■ What the task asks
Take the lines below between the one holding "namespace Sys2Proof" and the one holding "abbrev Byte := BitVec 8", inclusive, and copy them exactly. Add nothing.

■ Supplied information
-- ==== Sys2Proof/Word.lean ====
section
/-!
DEFINITION. The machine's word and byte (spec 00_scope.md rule R7, 20_memory.md rule R60).
-/

namespace Sys2Proof

/-- A register, an operand, an address, an instruction word: 32 bits (rule R7). -/
abbrev Word := BitVec 32

/-- The smallest addressable unit of memory (rule R60). -/
abbrev Byte := BitVec 8

/-- A 4-bit register field of an instruction: R0 to R15 (rules R10, R20). -/
abbrev Reg := BitVec 4

end Sys2Proof
end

■ Answer to this task
namespace Sys2Proof

/-- A register, an operand, an address, an instruction word: 32 bits (rule R7). -/
abbrev Word := BitVec 32

/-- The smallest addressable unit of memory (rule R60). -/
abbrev Byte := BitVec 8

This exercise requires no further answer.